Сегодня мне снился странный, жуткий сон. Как в детстве, я летала, но только под землей. Надо мной было не небо, не простор, а коричнево-темная скользкая толща. Взлетая, я раз за разом билась об нее затылком. Я проснулась в отчаянии - ночь, и Гриши нет рядом. Я вышла на кухню, а он там сидит за столом и курит, уставясь на газовую плиту. Я спросила, еще не оправившись от страха: "Тебе не спится, дорогой? Почему?" Он так посмотрел на меня, как на привидение, и отшатнулся к стене, вдавился в стену, я не сомневалась, что там останется темный след от его спины. Он ничего не ответил, поднялся, подошел ко мне и взял меня за горло своими пальцами. Я не видела его глаз. Он душил все сильнее и что-то смешно приговаривал. Я стала задыхаться и падать на колени. Но оказалось, что это тоже сон. Я второй раз проснулась и увидела, что Гриша лежит рядом и не спит, а смотрит на меня. "Ты так хрипела, - сказал он, - что пришлось тебя разбудить. Что с тобой?" - "Ничего, ничего, успокойся!" - пробормотала я. А потом лежала и думала - что это? Неужели смерть за мной приходила? Так больно и просто хотела меня укокошить Гришиными руками? Но главное, я не была уверена, что и это, как я лежу и думаю о смерти, как в окно вплывает рассветная дымка - тоже не сон. Уже не первый раз я теряю ощущение реальности, иногда даже среди бела дня. Наверное, я и впрямь больна, только не той болезнью, какую предполагает профессор, а другой, неизвестной, возможно, науке, болезнью воспаленного воображения. Вот пожалуйста! Я ехала в автобусе, и ко мне подошел ревизор, молоденький, синеокенький, веселенький. Спросил билетик. Я ему показала - не жалко. И говорю: "Но вы же не ревизор!" А он игриво: "Кто же я?" - "Вы - корнет Оболенский, признайтесь!" Как я его узнала, он в лице переменился, ручками замахал и на остановке сошел, не стал ни у кого больше билеты проверять. И на меня через стекло с остановки смотрел. Некоторые вокруг смеялись, думали, разбитная девица куры строит, но я-то его и впрямь приняла за корнета. Пригрезилось что-то, померещилось на миг - не сон и не явь. Я даже лучшей подруге Галке Строковой не могу о таких штуках рассказывать, она от радости примет меня за свою, она-то ненормальная и впадет в нирвану психоанализа. Это ее конек - Фрейд, буддизм и прочее, прочее. Она давала мне эти книжки читать, там ни словечка про меня нету.

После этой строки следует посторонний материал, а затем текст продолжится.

-- ==== Sys2Proof/Tests/Slice0.lean ====
section
/-! SUPPORT. Tests/Slice0.lean: words that the spec writes out, ill-formed terms, and for each statement with hypotheses a state and
operands that meet them, clause by clause. -/
open Sys2Proof Sys2Proof.Machine
namespace Sys2Proof.Tests
set_option Elab.async false

/-! ## Words of the spec's listings and examples -/

/-- R105 and R107, from the listing of chapter 05. -/
theorem test_decode_alu : decode (.w32 0x06F70000) = .ok (.add 23 23 0) ∧ decode (.w32 0x0416B080) = .ok (.mul 0 22 22) ∧
    decode (.w32 0x06D205C0) = .ok (.mov 22 18) ∧ decode (.w32 0x07DCEC80) = .ok (.minn 30 28 29) ∧
    decode (.w32 0x0B9BB900) = .ok (.cmpltn 28 27 23) ∧ decode (.w32 0x0F178C07) = .ok (.ins 24 23 17 32 7) := by decide

/-- R108, from its own examples. -/
theorem test_decode_immediate : decode (.w32 0x30000003) = .ok (.shli 0 0 3) ∧ decode (.w32 0x4B5903C8) = .ok (.extr 26 25 15 8) ∧
    decode (.w32 0x47330004) = .ok (.lea 25 19 4) ∧ decode (.w32 0x22D6FFFF) = .ok (.addi 22 22 0xFFFF) ∧
    decode (.w32 0x66DFFFFD) = .ok (.bnz 22 0x1FFFFD) := by decide

/-- R210, R208, R275, from the listings of chapters 11, 18 and 20. -/
theorem test_decode_memory : decode (.w32 0x8416D809) = .ok (.st 0 22 3 3 0 9) ∧
    decode (.w32 0x8356D800) = .ok (.ld 26 22 3 3 0 0) ∧ decode (.w32 0x871A4001) = .ok (.st 24 26 1 0 0 1) ∧
    decode (.w32 0xA0000000) = .ok .mark ∧ decode (.w32 0xA379D082) = .ok (.amo 27 25 26 0 true) := by decide

/-- R114 to R122, R126, R127, R228, R257, from the listings. -/
theorem test_decode_control : decode (.w32 0xA8000000) = .ok (.fork 0) ∧ decode (.w32 0xA8000040) = .ok (.join 0) ∧
    decode (.w32 0xA81900C0) = .ok (.enq 25) ∧ decode (.w32 0xAB200141) = .ok (.wptr 25 true) ∧
    decode (.w32 0xAC000008) = .ok (.spmask 8) ∧ decode (.w32 0xAC160080) = .ok (.spcount 22) ∧
    decode (.w32 0xA41700C1) = .ok (.barwait 23 1) ∧ decode (.w32 0xA41C0004) = .ok (.barinit 28 4) ∧
    decode (.w32 0xB3BC00C0) = .ok (.bprobe 29 28 0) ∧ decode (.w32 0xB80006C0) = .ok (.region 0 0 0x6C0) ∧
    decode (.w32 0xB4000080) = .ok .halt ∧ decode (.w32 0x141F0000) = .ok (.jr 31) := by decide

/-- A lane word from its fields (R86). -/
def lw (ty : BitVec 4) (dst a b c : BitVec 8) (mask : BitVec 3) (dem : BitVec 3) (fn : BitVec 13) : LaneWord :=
  { stop := false, ty := ty, dst := dst, a := a, b := b, c := c, mask := mask, minv := false, dem := dem, fn := fn }

/-- R86, R87, R146, R154, R156, R158, R159, R162 to R169, R173 from the listings of chapters 04, 07, 08, 13 and 19. -/
theorem test_decode_lanes : decode (.w64 0x00A0301020028080) = .ok (.vadd (lw 10 3 1 2 0 1 4 0x80)) ∧
    decode (.w64 0x3DA0301000000000) = .ok (.vscan (lw 10 3 1 0 0 0 0 0)) ∧
    decode (.w64 0x39A0403020020080) = .ok (.vsel (lw 10 4 3 2 0 1 0 0x80)) ∧
    decode (.w64 0x3CA0504000000000) = .ok (.vred (lw 10 5 4 0 0 0 0 0)) ∧
    decode (.w64 0x2C62B2A292200000) = .ok (.vfshr (lw 6 43 42 41 34 0 0 0)) ∧
    decode (.w64 0x4800100000000001) = .ok (.vpopv (lw 0 1 0 0 0 0 0 1)) ∧
    decode (.w64 0x4900000000F00000) = .ok (.vrep (lw 0 0 0 0 15 0 0 0)) ∧
    decode (.w64 0x524001A0D0000000) = .ok (.vstm (lw 4 0 26 13 0 0 0 0)) ∧
    decode (.w64 0x5400000000200018) = .ok (.qset (lw 0 0 0 0 2 0 0 0x18)) ∧
    decode (.w64 0xDA00000000000000) = .ok (.vend { lw 0 0 0 0 0 0 0 0 with stop := true }) := by decide

/-- R286, from its table; ADD is a word of a handler, HALT is none (R96). -/
theorem test_decode_handler : decodeHandler 0xC2F60000 = .ok (.bkrd 23 22) ∧ decodeHandler 0xC016B840 = .ok (.bkwr 22 23) ∧
    decodeHandler 0xC2F0888A = .ok (.bkred 23 16 17 0 10) ∧ decodeHandler 0xC316B8C2 = .ok (.bkamo 24 22 23 0 true) ∧
    decodeHandler 0xC0170100 = .ok (.bksend 23) ∧ decodeHandler 0xC0000140 = .ok .bkend ∧
    decodeHandler 0x06F70000 = .ok (.add 23 23 0) ∧ decodeHandler 0xB4000080 = .error 5 := by decide

/-- R273, R275, R301, R303, from their examples. -/
theorem test_decode_system : decode (.w32 0xA0000054) = .ok (.fence 1 1) ∧ decode (.w32 0xA0000070) = .ok (.fence 3 0) ∧
    decode (.w32 0xA336C0EF) = .ok (.cas 25 22 24 23 true) ∧ decode (.w32 0x4EC00002) = .ok (.csrrd 22 2) := by decide

/-! ## Ill-formed terms: one for each check of Instr.wf -/

theorem test_wf_destination : (Instr.add 1 0 0).wf = false ∧ (Instr.add 15 0 0).wf = false ∧ (Instr.add 0 0 0).wf = true ∧
    (Instr.add 16 0 0).wf = true := by decide
theorem test_wf_width : (Instr.sext 0 0 3).wf = false ∧ (Instr.zext 0 0 3).wf = false ∧ (Instr.zext 0 0 2).wf = true := by decide
theorem test_wf_fields : (Instr.ins 0 0 0 63 1).wf = false ∧ (Instr.ins 0 0 0 63 0).wf = true ∧
    (Instr.extr 0 0 63 1).wf = false ∧ (Instr.extr 0 0 63 0).wf = true := by decide
theorem test_wf_rounding : (Instr.fadd 0 0 0 3 false).wf = false ∧ (Instr.fmul 0 0 0 3 true).wf = false ∧
    (Instr.ffma 0 0 0 0 3 true).wf = false ∧ (Instr.fcvt 0 0 0 3).wf = false ∧ (Instr.fcmp 0 0 0 4 false).wf = false := by decide
theorem test_wf_csr : (Instr.csrrd 0 0x13).wf = false ∧ (Instr.csrwr 0 0x50).wf = false ∧ (Instr.csrrd 0 0x4F).wf = true := by
  decide
theorem test_wf_access : (Instr.ld 0 0 0 7 0 0).wf = false ∧ (Instr.st 0 0 0 4 0 0).wf = false ∧
    (Instr.fence 0 3).wf = false ∧ (Instr.amo 0 0 0 9 true).wf = false ∧ (Instr.bkamo 0 0 0 9 true).wf = false := by decide
theorem test_wf_control : (Instr.ecancel 0).wf = false ∧ (Instr.spmask 2).wf = false ∧ (Instr.region 62 3 0).wf = false ∧
    (Instr.region 61 3 0).wf = true ∧ (Instr.bkred 0 0 0 0 12).wf = false ∧ (Instr.bkred 0 0 0 3 8).wf = false := by decide
theorem test_wf_lanes : (Instr.vadd (lw 2 0 0 0 0 0 0 0)).wf = false ∧ (Instr.vmul (lw 10 0 0 0 1 0 0 0)).wf = false ∧
    (Instr.vadd (lw 10 0 0 0 0 0 0 0)).wf = true := by decide


/-! ## States -/

/-- An image with one lead page, one lane page, a lane token, a join token and a barrier object. -/
def image0 : Image :=
  { base := 0x10000, len := 0x4000, signer := 0, entry := 0, scratch := 4096,
    sections := [{ kind := 1, len := 0x1000, off := 0x1000, sig := 0 }, { kind := 2, len := 0x1000, off := 0x2000, sig := 0 }]
    syncs := [{ kind := 1, id := 1, valA := 0x40, valB := 0 }, { kind := 2, id := 1, valA := 1, valB := 0 },
              { kind := 3, id := 2, valA := 0x100, valB := 3 }], leaving := false }

/-- A task of vale 0 with 4,096 bytes of scratchpad from 0 on. -/
def task0 : Task :=
  { vale := 0, graph := 1, node := 0, inst := 0, image := 0x10000, args := 0, count := 1, alloc := 0, size := 4096, epoch := 1 }

/-- A core that runs it. -/
def core0 : Core := { Core.zero with run := .running, task := some task0 }

/-- A vale that owns core 0, slice 0 and channel 0. -/
def vale0 : Vale := { Vale.zero with cores := 1, slices := 1, channels := 1, images := [image0] }

/-- A state with core 0 as given, vale 0 as given and keyed, and the agent in turn. -/
def world (turn : Agent) (v : Vale) (k : Core) : State :=
  { (State.reset.setVale 0 v).setCore 0 k with
    turn := turn, sec := { Security.zero with slots := Security.zero.slots.set 0 (some 1), keys := 1 } }

/-- Core 0 in turn at its lead slice. -/
def lead (k : Core) : State := world (.lead 0) vale0 k

/-- Core 0 in turn, with its lead slice changed. -/
def leadLs (f : LeadSlice → LeadSlice) : State := lead { core0 with ls := f core0.ls }

/-- The management core with its lead slice changed. -/
def mgmtLs (f : LeadSlice → LeadSlice) : State :=
  { State.reset with mgmt := { State.reset.mgmt with ls := f State.reset.mgmt.ls } }

/-- A slice whose newest belt value is `v`. -/
def newest (v : Word) (l : LeadSlice) : LeadSlice := { l with belt := l.belt.set 0 (.val v) }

Говорят, человек сам строит свою судьбу. Вранье. Это судьба строит человека, причем наобум, как слепой зодчий. И еще. Начистоту. Самое удивительное! Такой, какая я есть, нескладеха бесчувственная, я и хочу остаться. Ничего в себе не подумаю ломать. Я с себя пылинки готова сдувать, как с хрустальной вазы. Млею от умиления, заглядывая в свои бездонные глубины. Глаза готова выцарапать тем, кто смотрит на меня косо. Теперь вы поняли, Тимофей Олегович, кого так наивно звали в гости? Или вы меня не в гости звали? Простите за идиотизм!
Ваша Кира".
Письмо восьмое. "Мне понятно, что со мной происходит, - я влюблен. Зачем долее обманывать себя - никакие ухищрения не спасут от нагрянувшей беды. Твое очарование для меня так велико, Кира, что от бумаги, которой касалась твоя рука, исходит свет, слепящий глаза.
Я не писал тебе несколько недель, честно боролся с собой, не хотел делать глупость, поправить которую уже не останется времени. Да что уж теперь-то играть в бирюльки, я не мальчик. Оставить тебя в неведении тоже нельзя, тогда у меня был бы в воображении маленький шанс, надежда на неиспользованное средство, как на чудо, мысль о том, что, объяснись я с тобой, все могло бы повернуться иначе; эта бредовая мысль изо дня в день точила бы мой череп, как капля при страшной пытке водой. И все равно рано или поздно я бы не выдержал и написал тебе смешную и грустную правду.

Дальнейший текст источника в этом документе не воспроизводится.